Dialysis down, data out.

A ransomware attack exposes personal medical records of VA patients. New joint guidance from CISA and the NSA emphasizes asset inventory and OT taxonomy. The UK government reportedly spent millions to cover up a data breach. Researchers identified two critical flaws in a widely used print orchestration platform. Phishing attacks increasingly rely on personalization. Rooting and jailbreaking frameworks pose serious enterprise risks. Fortinet warns of a critical command injection flaw in FortiSIEM. Estonian nationals are sentenced in a crypto Ponzi scheme. Michele Campobasso from Forescout joins us to unpack new research separating the hype from reality around “vibe hacking.” Meet the Blockchain Bandits of Pyongyang. 

Today is Thursday August 14th 2025. I’m Dave Bittner. And this is your CyberWire Intel Briefing.

A ransomware attack exposes personal medical records of VA patients. 

A ransomware attack on DaVita, a major dialysis provider contracting with the Department of Veterans Affairs (VA), exposed about 1 million medical records, including veterans’ Social Security numbers, lab results, and insurance details. The breach affected VA patients receiving dialysis and lab services through the Veteran Community Care Program. Additional data, such as names, check images, and tax IDs, may have been compromised. The VA paid DaVita $206 million in early 2025 for services, but its internal systems were not impacted. Forensic teams and the FBI are investigating. DaVita has restored affected systems and will offer 12 months of free credit monitoring to victims. Kidney disease is more prevalent among veterans, with the VA caring for about 600,000 affected individuals nationwide.

New joint guidance from CISA and the NSA emphasizes asset inventory and OT taxonomy. 

New joint guidance from agencies including CISA, NSA, EPA, and international partners emphasizes that building a modern, defensible architecture for operational technology (OT) relies on a well‑maintained asset inventory and OT taxonomy. Titled, “Foundations for OT Cybersecurity: Asset Inventory Guidance for Owners and Operators”,  it outlines a structured, multi-step process: define governance, scope, and roles; identify OT assets and collect key attributes (like IP address, manufacturer, criticality); create a taxonomy, classifying assets by function or criticality and organizing them using Zones and Conduits per ISA/IEC 62443 standards; manage inventory data centrally; and apply lifecycle management. Beyond inventory, it guides organizations in improving cybersecurity through vulnerability tracking, performance monitoring, training, and continuous improvement. Appendix examples include conceptual taxonomies for oil & gas, electricity, and water infrastructure. While voluntary and not prescriptive, this guide aids asset owners in enhancing information clarity, security posture, and operational resilience for critical OT environments. 
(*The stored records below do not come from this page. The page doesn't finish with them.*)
-- ==== Sys2Proof/Tests/Slice0.lean ====
section
/-! SUPPORT. A concrete state for every set of hypotheses of the obligations, ill-formed commands that the check refuses,
and commands run on small states. -/

open Sys2Proof Sys2Proof.Machine

namespace Sys2Proof.Tests

set_option Elab.async false

/-- The conjuncts of `Served`, as one test. -/
def servedB (op : Nat) (r : Req) (role : Nat) (judge : State → Nat → Option Status) (s : State) : Bool :=
  running s && roomFor s r.chan && (waiting s r.chan).isEmpty && ! s.boot.recovery && decide ((heldCtx r s).map Ctx.role = some role) &&
  (decide (role = 0) || (match heldCtx r s with
    | none => false
    | some c => tagGood op r c && seqLater r.seq.toNat (lastHeard r c s).toNat 32)) &&
  decide (judge (noted r role s) role = none)

theorem servedBy {op : Nat} {r : Req} {role : Nat} {judge : State → Nat → Option Status} {s : State}
    (h : servedB op r role judge s = true) : Served op r role judge s := by
  simp only [servedB, Bool.and_eq_true, Bool.or_eq_true, Bool.not_eq_true', decide_eq_true_eq, List.isEmpty_iff] at h
  obtain ⟨⟨⟨⟨⟨⟨h1, h2⟩, h3⟩, h4⟩, h5⟩, h6⟩, h7⟩ := h
  refine ⟨h1, .inl h2, ?_, h4, h5, fun hr c hc => ?_, h7⟩
  · intro w hw; simp [h3] at hw
  · rcases h6 with h6 | h6
    · exact absurd h6 hr
    · rw [hc] at h6
      simpa using h6

/-- The ledger has room for the entry of a command, where one exists. -/
def roomB (op : Nat) (r : Req) (role : Nat) (s : State) : Bool :=
  decide (role = 0) || decide (op = 0x0A01) || ! ledgerLive (heard op r role s) || ledgerRoom (heard op r role s)

theorem grantedBy {op : Nat} {r : Req} {role : Nat} {judge : State → Nat → Option Status} {s : State}
    (h : (servedB op r role judge s && roomB op r role s) = true) : Granted op r role judge s := by
  rw [Bool.and_eq_true] at h
  refine ⟨servedBy h.1, fun hr ho hl => ?_⟩
  have h8 := h.2
  simp only [roomB, Bool.or_eq_true, decide_eq_true_eq, Bool.not_eq_true'] at h8
  rcases h8 with ((h8 | h8) | h8) | h8
  · exact absurd h8 hr
  · exact absurd h8 ho
  · simp [hl] at h8
  · exact h8

/-- The invariant, as one test. -/
def invB (s : State) : Bool :=
  tabWf rfCold s.rf && tabWf (fun _ => (0 : Byte)) s.mem && decide (s.power.step ≤ 3) && decide (s.wheels.odo ≤ 2 ^ 48 - 1) &&
  decide (s.ledger.sec < 2 ^ 48) && decide (s.ledger.frac < 2 ^ 40) && decide (-6711 ≤ s.ledger.trim) && decide (s.ledger.trim ≤ 6711)

theorem invBy {s : State} (h : invB s = true) : s.Inv := by
  simp only [invB, Bool.and_eq_true, decide_eq_true_eq] at h
  obtain ⟨⟨⟨⟨⟨⟨⟨h1, h2⟩, h3⟩, h4⟩, h5⟩, h6⟩, h7⟩, h8⟩ := h
  exact ⟨⟨h1, h2, h3, h4⟩, ⟨h5, h6, h7, h8⟩⟩

/-- Registers written one after the other. -/
def wrs (l : List (Nat × Nat × Sys2Proof.Word)) (s : State) : State := l.foldl (fun s x => wri s x.1 x.2.1 x.2.2) s

/-- A slot of a type with usage bits and no parent. -/
def rootSlot (attr : Nat) (k : Nat) : Slot := { Slot.empty with attr := BitVec.ofNat 64 (attr + 2 ^ 41), gen := 1, key := List.replicate 32 (BitVec.ofNat 8 k) }

/-- A slot with a P-256 public key, for VERIFY. -/
def pubSlot (d : Nat) : Slot := { rootSlot (4 + 2 ^ 17) 0 with key := ecPublic d }

/-- The public key of the firmware images, and its hash as fuse words 24 to 31. -/
def fwPub : List Byte := List.replicate 64 3
def fwHashWords : List (Nat × Sys2Proof.Word) := (List.range 8).map fun j => (24 + j, BitVec.ofNat 32 (ofLeBytes (((sha256 fwPub).drop (4 * j)).take 4)))

/-- The device awake in APPROACH in the lifecycle FIELD, with its root and role keys, a ledger with its GENESIS entry, and a
host over PCIe with one window. -/
def sUp : State :=
  wrs [(R_SYS_HWIN_SIZE, 0, 0xFFFFF), (R_SYS_HWIN_CFG, 0, 7), (R_BRG_RING_CFG + 0x80, 0, 0x80000004), (R_BRG_RING_CFG + 0xA0, 0, 0x80000004)]
  { State.reset with
    power := { powerReset with phase := .awake, cur := .approach, recorded := .approach, en := 0x1F, pg := 0x1F, railWait := none }
    boot := { bootReset with mapValid := true, fusesDone := true }
    fuses := { fusesReset with words := [(0, 0x0101), (4, 0x11), (5, 0x22), (6, 0x33), (7, 0x44)] ++ fwHashWords, govLc := .field }
    vault := { vaultReset with
      rootPresent := true, slotsReady := true, storeOk := true, immob := false, mapHash := sha256 (mapBytes [])
      root := List.replicate 32 1, rootCheck := checkOf (List.replicate 32 1)
      slots := [(0, rootSlot 5 1), (1, rootSlot 3 2), (2, rootSlot 3 3), (3, rootSlot 6 4), (4, rootSlot 2 5),
        (8, pubSlot 6), (9, pubSlot 7), (10, pubSlot 8), (11, pubSlot 9),
        (40, rootSlot (2 + 2 ^ 10) 10)] }
    ledger := { ledgerReset with
      head := some 0, nextSeq := 1
      ring := [(0, .entry { seq := 0, late := false, restart := false, ltime := 0, payload := .genesis, mac := 0 })] } }

/-- The key of every test session. -/
def sKey : List Byte := List.replicate 16 7

/-- A request of an opcode on a channel in a session, with the tag of R33 under the test key. -/
def reqIn (op : Nat) (chan : Chan) (session : Nat) (seq : Nat) : Req :=
  let r : Req := { chan := chan, session := BitVec.ofNat 16 session, seq := BitVec.ofNat 32 seq, params := [], tag := 0 }
  { r with tag := BitVec.ofNat 128 (ofBeBytes (cmac sKey (reqBytes op r))) }

/-- A request on the command ring in the context of a role's session, whose ID is the role's code; HOST for role 0. -/
def reqOf (op role : Nat) : Req :=
  if role = 0 then { chan := .ring, session := 0, seq := 5, params := [], tag := 0 } else reqIn op .ring role 5

/-- The role's session is open. -/
def withSession (role : Nat) (s : State) : State :=
  setSess s role { Sess.closed with isOpen := true, id := BitVec.ofNat 16 role, chan := .ring, idleS := 60, key := sKey }

/-- The device awake in a mode. -/
def inMode (m : Mode) : State := { sUp with power := { sUp.power with cur := m, recorded := m } }

/-! ### Power -/

/-- The device with changed power state. -/
def withPower (f : Power → Power) (s : State) : State := { s with power := f s.power }

def sRail : State := withPower (fun p => { p with phase := .railPhase, railWait := some 0, en := 1, pg := 0 }) sUp
def sAsleep : State := withPower (fun p => { p with phase := .asleep, cur := .dormant, recorded := .dormant, en := 0, pg := 0 }) sUp
def sArmed : State :=
  wr (withPower (fun p => { p with alarmLeft := 32768, samples := [11000], vbat := 11500 }) sAsleep) R_PWR_WAKE_ARM 0x300

def atBoot (k : Nat) (warm : Bool) : State :=
  { sUp with
    power := { sUp.power with phase := .startup }
    boot := { bootReset with step := k, warm := warm } }

def fwGood : FwImage := { len := 4096, pub := fwPub, sigOk := true, svn := 1, version := 7 }
def fwBad : FwImage := { fwGood with sigOk := false }

def sVaultBad : State := { atBoot 2 false with boot := { (atBoot 2 false).boot with vaultBad := true } }
def sIsland3 : State := withPower (fun p => { p with phase := .island, lowEnergy := true }) (atBoot 3 false)
def sMapBad : State := { atBoot 5 false with map := [.entry 0 [] [] [] []] }
def sBare6 : State := { atBoot 6 false with vault := vaultReset }
def sPendQ : State := { atBoot 7 false with boot := { (atBoot 7 false).boot with qpend := [.fwSig] } }

def canWake : WakeCopy := { pers := 1, cfg := 3, id := 5, idm := 0x1FFFFFFF, dm0 := 0, dm1 := 0, swapped := false }
def sSentry : State :=
  let s := withPower (fun p => { p with phase := .asleep, cur := .sentry, recorded := .sentry, en := 0x10, pg := 0x10 }) sUp
  wr { s with aon := { aonReset with copies := [(5, some canWake)] } } R_PWR_WAKE_ARM 0xF

def sWakeErr : State :=
  { sSentry with
    aon := { aonReset with copies := [(5, some canWake), (6, some { canWake with cfg := 7 })] }
    lanes := [(5, { Lane.init with fec := 31 }), (6, { Lane.init with fec := 31 })] }
def sBrown : State :=
  withPower (fun p => { p with recorded := .rented, riseAuto := true, samples := [11000], vbat := 11500 }) sAsleep

def sWait (r : Fin 5) : State := withPower (fun p => { p with phase := .railPhase, railWait := some r.val }) sUp
/-- Rail 3 comes up beside the awaited one. -/
def sRailUp : State := withPower (fun p => { p with phase := .railPhase, railWait := some 4, en := 0x1F, pg := 0x07 }) sUp
def sRail3rd : State := withPower (fun p => { p with phase := .railPhase, railWait := some 1, railRetries := 2, en := 3, pg := 1 }) sUp
def sIdleHeld : State := wr sUp R_PWR_HOLD 4
def sSettle : State := withPower (fun p => { p with phase := .railPhase, railSettle := true }) sUp
def sIsland : State :=
  { withPower (fun p => { p with phase := .island, lowEnergy := true, pg := 0, en := 0 }) sUp with boot := { bootReset with step := 4 } }
def sSag : State := withPower (fun p => { p with vcSag := true, step := 1 }) sUp

/-- The device in a mode with two healthy trackers at rest. -/
def still (m : Mode) : State :=
  let s := wrs [(R_TT_CFG, 0, 1), (R_TT_CFG + 0x40, 0, 1)] (inMode m)
  { s with wheels := { s.wheels with tts := [(0, { Tracker.init with st := .sync }), (1, { Tracker.init with st := .sync })] } }

def aTrip : Trip := { tripRef := 7, tokenId := 9, drive := true, src := 0 }
def withTrip (s : State) : State :=
  { s with ledger := { s.ledger with
    trip := some aTrip
    interval := some { num := 0, lOpen := 0, lEnd := 0, aligned := false, bound := 0, tariff := 0, distAt := 0, openBeat := 0 } } }
def sTrip : State := { withTrip (still .rented) with nfc := { nfcReset with startFrm := [0, 5, 0, 0, 0, 0] } }
def sDriving : State :=
  let s := withTrip (still .drive)
  { s with
    nfc := { nfcReset with stopFrm := [0, 5, 0, 0, 0, 0] }
    wheels := { s.wheels with tts := [(0, { Tracker.init with st := .sync, moving := true }), (1, { Tracker.init with st := .sync })] } }

def sStopped : State := { withTrip (still .drive) with vault := { (still .drive).vault with toRented := true } }

def sGate : State := { wr sUp R_PWR_GATE_CLK 4 with power := { sUp.power with gates := [(2, .pending)] } }
def sHeld : State := { wr sUp R_PWR_HOLD 0xC with power := { sUp.power with gates := [(2, .pending)] } }

/-! ### Time and background -/

def sOwed : State := { sUp with time := { timeReset with ageOwed := true } }
def aTel : TelRec := { beat := 3, samples := 8, missing := 0, gauges := [] }
def sTel : State := { sUp with bgs := { bgsReset with telDue := some aTel } }
def sDom : State :=
  { wrs [(R_TIME_D_SERVO, 0, 0x00140064), (R_TIME_D_CFG, 0, 0x02000003), (R_PORT_STAT, 1, 3), (R_TRG_CFG + 0x20 * 4, 0, 1), (R_TRG_CFG + 0x20 * 5, 0, 1),
      (R_TRG_CFG + 0x20 * 6, 0, 1), (R_TRG_CFG + 0x20 * 7, 0, 0x80000001)] sUp with
    time := { timeReset with doms := [(0, { Dom.init with st := .locked }), (1, { Dom.init with st := .holdover, holdTicks := (2 ^ 32 - 1) * 250000 })]
                             trgs := [(6, (1000000, 0))] } }
/-- Channel 4 was armed past its target. -/
def sDomPast : State := { sDom with time := { sDom.time with trgPast := [(4, true)] } }
def sFrzArm : State := { sUp with freeze := { freezeReset with armed := true, armRole := 2, armEnd := 1000 } }
def sFrozen : State := { sUp with freeze := { freezeReset with frozen := true, snapAddr := regBase } }
/-- The window of the arming has ended. -/
def sFrzOver : State := { sFrzArm with freeze := { sFrzArm.freeze with armEnd := 0 } }
/-! ### Configuration and tables -/

/-- An INSTALLER session in SERVICE, lane 0 ACTIVE. -/
def sInst : State := { withSession 2 (inMode .service) with lanes := [(0, { Lane.init with st := .active })] }

def imgLane : List Sys2Proof.Word :=
  [2, 0, 0, 0, 19200, 0x00200800, 0xC8800064, 0, 0, 0, 0, 0] ++ List.replicate 16 0 ++ [0x100A, 1522]
def imgPort : List Sys2Proof.Word := [0x00051000, 0xFFFF, 0x006403E8, 0x00640000, 1522]
def imgSw : List Sys2Proof.Word := [0, 0, 0xF800, 0xC000, 0x8000]
def imgPol : List Sys2Proof.Word := [0, 10, 20, 0x00050005]
def schParam : SchParam := .images 2 [1000]
def imgLa : List Sys2Proof.Word := [0x80004400, 16, 0]
def imgReq : List Sys2Proof.Word := [0, 5, 0, 0, 0, 0]
def imgFrm : List Sys2Proof.Word := [255, 0, 0, 0, 255, 0, 0, 0, 255, 0, 0, 0, 255, 0, 0, 0]
def imgTt : List Sys2Proof.Word := [0x3C000001, 0x1E02]
def hashWords : List Sys2Proof.Word := [1, 0, 1, 0, 0, 0, 0, 0]
def sBatch : State := { sInst with tables := { tablesReset with batchBy := some (.ring, 2) } }
def sBatch0 : State := { inMode .rented with tables := { tablesReset with batchBy := some (.ring, 0) } }

def sBatch2 : State := { sInst with tables := { tablesReset with batchBy := some (.ring, 2), batch := [(true, .tblWrite 2 1 1 0 hashWords)] } }

/-! ### Lanes and ports -/

/-- A queue entry of a frame. -/
def ent (h : Nat) : QEnt := { h := h, verified := true, rsq := true, paid := false, launch := none, trig := false }

def sLanes : State :=
  let s := wrs [(R_LANE_CFG, 0, 1), (R_LANE_CFG, 1, 1), (R_LANE_CFG, 2, 0x43), (R_LANE_PLCA, 2, 0x00200801), (R_LANE_CFG, 5, 0x22),
    (R_LANE_LSCH, 5, 0x0309)] (inMode .rented)
  { s with
    lanes := [(0, { Lane.init with st := .rxOnly, probe := true }), (1, { Lane.init with st := .fault }),
      (2, { Lane.init with st := .active }), (3, { Lane.init with st := .active, swapPend := true }), (4, { Lane.init with st := .busOff }),
      (5, { Lane.init with st := .active }), (6, { Lane.init with st := .active, backoff := true })]
    net := { netReset with egrs := [(2, { Egr.init with tx := some (0, ent 1) })] } }
def sLatched : State := { sInst with lanes := [(7, { Lane.init with st := .latched })] }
Separately, CISA warned that attackers are actively exploiting two vulnerabilities in N-able’s N-central remote monitoring and management platform (CVE-2025-8875, CVE-2025-8876). The flaws, which require authentication, could allow command execution and input injection. N-able patched them in version 2025.3.1 and urged immediate upgrades. Around 2,000 instances are exposed online, mostly in the U.S., Australia, and Germany. CISA added the bugs to its Known Exploited Vulnerabilities Catalog, giving U.S. federal agencies until August 20 to patch, and advised all organizations to secure systems promptly to reduce exploitation risk.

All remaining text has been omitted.